> **EXERCISE BRIEF**
Once you have read the entries below, give them all again without any difference.

────────

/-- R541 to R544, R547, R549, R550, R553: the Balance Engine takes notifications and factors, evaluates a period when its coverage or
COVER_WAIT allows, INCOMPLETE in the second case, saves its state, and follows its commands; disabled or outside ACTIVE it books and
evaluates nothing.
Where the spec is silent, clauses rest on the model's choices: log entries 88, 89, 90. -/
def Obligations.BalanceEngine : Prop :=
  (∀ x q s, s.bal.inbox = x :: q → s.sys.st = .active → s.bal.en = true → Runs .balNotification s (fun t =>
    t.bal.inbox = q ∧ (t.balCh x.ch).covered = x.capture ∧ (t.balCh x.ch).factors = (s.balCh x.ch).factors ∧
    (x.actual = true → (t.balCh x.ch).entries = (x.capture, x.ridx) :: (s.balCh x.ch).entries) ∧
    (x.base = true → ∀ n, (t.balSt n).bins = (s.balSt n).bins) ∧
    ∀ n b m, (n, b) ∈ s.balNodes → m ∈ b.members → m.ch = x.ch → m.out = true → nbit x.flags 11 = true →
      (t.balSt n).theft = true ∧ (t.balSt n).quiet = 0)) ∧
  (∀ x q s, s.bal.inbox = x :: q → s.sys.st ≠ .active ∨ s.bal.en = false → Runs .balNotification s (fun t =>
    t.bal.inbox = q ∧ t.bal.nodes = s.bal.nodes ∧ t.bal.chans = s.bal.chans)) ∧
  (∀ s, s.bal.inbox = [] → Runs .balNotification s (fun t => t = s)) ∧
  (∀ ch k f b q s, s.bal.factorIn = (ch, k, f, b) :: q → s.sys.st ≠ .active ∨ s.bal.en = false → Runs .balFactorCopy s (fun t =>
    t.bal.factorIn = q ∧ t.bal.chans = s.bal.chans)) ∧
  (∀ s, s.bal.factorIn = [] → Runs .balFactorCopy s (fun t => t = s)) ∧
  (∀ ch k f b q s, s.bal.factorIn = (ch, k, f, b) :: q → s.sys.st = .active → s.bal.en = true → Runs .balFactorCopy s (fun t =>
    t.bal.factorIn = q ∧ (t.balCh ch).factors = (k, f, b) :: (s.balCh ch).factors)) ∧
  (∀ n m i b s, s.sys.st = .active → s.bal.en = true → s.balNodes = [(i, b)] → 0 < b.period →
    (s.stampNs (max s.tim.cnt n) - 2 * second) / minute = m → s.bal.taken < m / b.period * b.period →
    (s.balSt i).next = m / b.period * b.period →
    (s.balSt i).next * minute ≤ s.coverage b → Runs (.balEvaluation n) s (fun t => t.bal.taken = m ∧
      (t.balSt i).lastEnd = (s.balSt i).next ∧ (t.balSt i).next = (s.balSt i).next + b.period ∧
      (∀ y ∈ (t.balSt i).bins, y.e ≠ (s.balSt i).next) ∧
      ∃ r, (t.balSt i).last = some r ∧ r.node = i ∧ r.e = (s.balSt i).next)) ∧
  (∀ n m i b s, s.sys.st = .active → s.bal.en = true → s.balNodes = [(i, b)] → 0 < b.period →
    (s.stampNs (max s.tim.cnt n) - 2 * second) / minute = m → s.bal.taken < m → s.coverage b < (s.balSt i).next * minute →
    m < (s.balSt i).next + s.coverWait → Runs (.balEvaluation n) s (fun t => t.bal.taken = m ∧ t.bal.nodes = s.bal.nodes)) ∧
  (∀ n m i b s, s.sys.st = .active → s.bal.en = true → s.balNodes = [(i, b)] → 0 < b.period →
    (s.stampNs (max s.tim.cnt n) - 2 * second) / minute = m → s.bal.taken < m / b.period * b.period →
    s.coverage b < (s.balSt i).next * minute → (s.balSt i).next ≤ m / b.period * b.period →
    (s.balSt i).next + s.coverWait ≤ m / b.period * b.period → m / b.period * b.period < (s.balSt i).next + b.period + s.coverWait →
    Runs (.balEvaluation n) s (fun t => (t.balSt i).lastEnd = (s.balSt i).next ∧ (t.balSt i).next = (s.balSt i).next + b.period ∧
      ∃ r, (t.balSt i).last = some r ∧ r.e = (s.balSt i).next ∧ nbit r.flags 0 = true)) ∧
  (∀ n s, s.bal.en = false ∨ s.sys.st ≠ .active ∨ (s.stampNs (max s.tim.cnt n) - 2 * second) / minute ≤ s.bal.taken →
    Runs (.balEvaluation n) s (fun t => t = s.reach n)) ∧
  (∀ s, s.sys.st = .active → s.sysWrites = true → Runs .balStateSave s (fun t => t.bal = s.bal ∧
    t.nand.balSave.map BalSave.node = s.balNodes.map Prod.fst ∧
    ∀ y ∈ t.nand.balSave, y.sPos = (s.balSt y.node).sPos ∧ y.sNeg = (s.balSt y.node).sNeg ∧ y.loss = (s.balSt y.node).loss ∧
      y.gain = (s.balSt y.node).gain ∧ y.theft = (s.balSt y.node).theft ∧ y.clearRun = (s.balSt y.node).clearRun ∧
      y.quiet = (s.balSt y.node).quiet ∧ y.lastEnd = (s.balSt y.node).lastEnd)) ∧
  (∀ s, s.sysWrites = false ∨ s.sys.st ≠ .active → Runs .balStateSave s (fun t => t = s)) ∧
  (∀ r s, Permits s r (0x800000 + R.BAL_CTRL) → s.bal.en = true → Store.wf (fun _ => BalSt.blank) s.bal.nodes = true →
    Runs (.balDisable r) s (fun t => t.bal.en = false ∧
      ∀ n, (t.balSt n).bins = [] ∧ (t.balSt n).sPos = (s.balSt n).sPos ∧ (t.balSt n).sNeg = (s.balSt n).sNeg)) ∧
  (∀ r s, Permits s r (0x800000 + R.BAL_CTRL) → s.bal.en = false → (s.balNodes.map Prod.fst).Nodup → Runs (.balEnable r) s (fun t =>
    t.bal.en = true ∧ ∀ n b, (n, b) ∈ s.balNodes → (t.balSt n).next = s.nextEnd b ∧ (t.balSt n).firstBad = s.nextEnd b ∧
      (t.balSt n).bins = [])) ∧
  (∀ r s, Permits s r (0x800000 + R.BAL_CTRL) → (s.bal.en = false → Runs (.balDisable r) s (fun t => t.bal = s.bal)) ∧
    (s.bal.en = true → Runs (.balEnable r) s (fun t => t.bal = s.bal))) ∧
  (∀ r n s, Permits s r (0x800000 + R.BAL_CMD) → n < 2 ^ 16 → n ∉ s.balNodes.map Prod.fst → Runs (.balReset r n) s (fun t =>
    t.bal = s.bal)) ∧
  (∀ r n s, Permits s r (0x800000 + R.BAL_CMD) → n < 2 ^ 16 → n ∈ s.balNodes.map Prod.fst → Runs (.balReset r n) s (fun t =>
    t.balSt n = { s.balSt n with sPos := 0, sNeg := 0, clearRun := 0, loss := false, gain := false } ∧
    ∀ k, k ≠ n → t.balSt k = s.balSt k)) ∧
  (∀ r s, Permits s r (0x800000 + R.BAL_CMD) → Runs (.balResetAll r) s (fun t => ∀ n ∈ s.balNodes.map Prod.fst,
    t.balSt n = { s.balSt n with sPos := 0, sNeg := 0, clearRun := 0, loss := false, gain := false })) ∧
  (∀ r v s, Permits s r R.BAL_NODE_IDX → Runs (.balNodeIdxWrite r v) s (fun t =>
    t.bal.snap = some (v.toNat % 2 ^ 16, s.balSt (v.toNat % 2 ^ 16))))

────────

> **RESPONSE TO THE EXERCISE**
/-- R541 to R544, R547, R549, R550, R553: the Balance Engine takes notifications and factors, evaluates a period when its coverage or
COVER_WAIT allows, INCOMPLETE in the second case, saves its state, and follows its commands; disabled or outside ACTIVE it books and
evaluates nothing.
Where the spec is silent, clauses rest on the model's choices: log entries 88, 89, 90. -/
def Obligations.BalanceEngine : Prop :=
  (∀ x q s, s.bal.inbox = x :: q → s.sys.st = .active → s.bal.en = true → Runs .balNotification s (fun t =>
    t.bal.inbox = q ∧ (t.balCh x.ch).covered = x.capture ∧ (t.balCh x.ch).factors = (s.balCh x.ch).factors ∧
    (x.actual = true → (t.balCh x.ch).entries = (x.capture, x.ridx) :: (s.balCh x.ch).entries) ∧
    (x.base = true → ∀ n, (t.balSt n).bins = (s.balSt n).bins) ∧
    ∀ n b m, (n, b) ∈ s.balNodes → m ∈ b.members → m.ch = x.ch → m.out = true → nbit x.flags 11 = true →
      (t.balSt n).theft = true ∧ (t.balSt n).quiet = 0)) ∧
  (∀ x q s, s.bal.inbox = x :: q → s.sys.st ≠ .active ∨ s.bal.en = false → Runs .balNotification s (fun t =>
    t.bal.inbox = q ∧ t.bal.nodes = s.bal.nodes ∧ t.bal.chans = s.bal.chans)) ∧
  (∀ s, s.bal.inbox = [] → Runs .balNotification s (fun t => t = s)) ∧
  (∀ ch k f b q s, s.bal.factorIn = (ch, k, f, b) :: q → s.sys.st ≠ .active ∨ s.bal.en = false → Runs .balFactorCopy s (fun t =>
    t.bal.factorIn = q ∧ t.bal.chans = s.bal.chans)) ∧
  (∀ s, s.bal.factorIn = [] → Runs .balFactorCopy s (fun t => t = s)) ∧
  (∀ ch k f b q s, s.bal.factorIn = (ch, k, f, b) :: q → s.sys.st = .active → s.bal.en = true → Runs .balFactorCopy s (fun t =>
    t.bal.factorIn = q ∧ (t.balCh ch).factors = (k, f, b) :: (s.balCh ch).factors)) ∧
  (∀ n m i b s, s.sys.st = .active → s.bal.en = true → s.balNodes = [(i, b)] → 0 < b.period →
    (s.stampNs (max s.tim.cnt n) - 2 * second) / minute = m → s.bal.taken < m / b.period * b.period →
    (s.balSt i).next = m / b.period * b.period →
    (s.balSt i).next * minute ≤ s.coverage b → Runs (.balEvaluation n) s (fun t => t.bal.taken = m ∧
      (t.balSt i).lastEnd = (s.balSt i).next ∧ (t.balSt i).next = (s.balSt i).next + b.period ∧
      (∀ y ∈ (t.balSt i).bins, y.e ≠ (s.balSt i).next) ∧
      ∃ r, (t.balSt i).last = some r ∧ r.node = i ∧ r.e = (s.balSt i).next)) ∧
  (∀ n m i b s, s.sys.st = .active → s.bal.en = true → s.balNodes = [(i, b)] → 0 < b.period →
    (s.stampNs (max s.tim.cnt n) - 2 * second) / minute = m → s.bal.taken < m → s.coverage b < (s.balSt i).next * minute →
    m < (s.balSt i).next + s.coverWait → Runs (.balEvaluation n) s (fun t => t.bal.taken = m ∧ t.bal.nodes = s.bal.nodes)) ∧
  (∀ n m i b s, s.sys.st = .active → s.bal.en = true → s.balNodes = [(i, b)] → 0 < b.period →
    (s.stampNs (max s.tim.cnt n) - 2 * second) / minute = m → s.bal.taken < m / b.period * b.period →
    s.coverage b < (s.balSt i).next * minute → (s.balSt i).next ≤ m / b.period * b.period →
    (s.balSt i).next + s.coverWait ≤ m / b.period * b.period → m / b.period * b.period < (s.balSt i).next + b.period + s.coverWait →
    Runs (.balEvaluation n) s (fun t => (t.balSt i).lastEnd = (s.balSt i).next ∧ (t.balSt i).next = (s.balSt i).next + b.period ∧
      ∃ r, (t.balSt i).last = some r ∧ r.e = (s.balSt i).next ∧ nbit r.flags 0 = true)) ∧
  (∀ n s, s.bal.en = false ∨ s.sys.st ≠ .active ∨ (s.stampNs (max s.tim.cnt n) - 2 * second) / minute ≤ s.bal.taken →
    Runs (.balEvaluation n) s (fun t => t = s.reach n)) ∧
  (∀ s, s.sys.st = .active → s.sysWrites = true → Runs .balStateSave s (fun t => t.bal = s.bal ∧
    t.nand.balSave.map BalSave.node = s.balNodes.map Prod.fst ∧
    ∀ y ∈ t.nand.balSave, y.sPos = (s.balSt y.node).sPos ∧ y.sNeg = (s.balSt y.node).sNeg ∧ y.loss = (s.balSt y.node).loss ∧
      y.gain = (s.balSt y.node).gain ∧ y.theft = (s.balSt y.node).theft ∧ y.clearRun = (s.balSt y.node).clearRun ∧
      y.quiet = (s.balSt y.node).quiet ∧ y.lastEnd = (s.balSt y.node).lastEnd)) ∧
  (∀ s, s.sysWrites = false ∨ s.sys.st ≠ .active → Runs .balStateSave s (fun t => t = s)) ∧
  (∀ r s, Permits s r (0x800000 + R.BAL_CTRL) → s.bal.en = true → Store.wf (fun _ => BalSt.blank) s.bal.nodes = true →
    Runs (.balDisable r) s (fun t => t.bal.en = false ∧
      ∀ n, (t.balSt n).bins = [] ∧ (t.balSt n).sPos = (s.balSt n).sPos ∧ (t.balSt n).sNeg = (s.balSt n).sNeg)) ∧
  (∀ r s, Permits s r (0x800000 + R.BAL_CTRL) → s.bal.en = false → (s.balNodes.map Prod.fst).Nodup → Runs (.balEnable r) s (fun t =>
    t.bal.en = true ∧ ∀ n b, (n, b) ∈ s.balNodes → (t.balSt n).next = s.nextEnd b ∧ (t.balSt n).firstBad = s.nextEnd b ∧
      (t.balSt n).bins = [])) ∧
  (∀ r s, Permits s r (0x800000 + R.BAL_CTRL) → (s.bal.en = false → Runs (.balDisable r) s (fun t => t.bal = s.bal)) ∧
    (s.bal.en = true → Runs (.balEnable r) s (fun t => t.bal = s.bal))) ∧
  (∀ r n s, Permits s r (0x800000 + R.BAL_CMD) → n < 2 ^ 16 → n ∉ s.balNodes.map Prod.fst → Runs (.balReset r n) s (fun t =>
    t.bal = s.bal)) ∧
  (∀ r n s, Permits s r (0x800000 + R.BAL_CMD) → n < 2 ^ 16 → n ∈ s.balNodes.map Prod.fst → Runs (.balReset r n) s (fun t =>
    t.balSt n = { s.balSt n with sPos := 0, sNeg := 0, clearRun := 0, loss := false, gain := false } ∧
    ∀ k, k ≠ n → t.balSt k = s.balSt k)) ∧
  (∀ r s, Permits s r (0x800000 + R.BAL_CMD) → Runs (.balResetAll r) s (fun t => ∀ n ∈ s.balNodes.map Prod.fst,
    t.balSt n = { s.balSt n with sPos := 0, sNeg := 0, clearRun := 0, loss := false, gain := false })) ∧
  (∀ r v s, Permits s r R.BAL_NODE_IDX → Runs (.balNodeIdxWrite r v) s (fun t =>
    t.bal.snap = some (v.toNat % 2 ^ 16, s.balSt (v.toNat % 2 ^ 16))))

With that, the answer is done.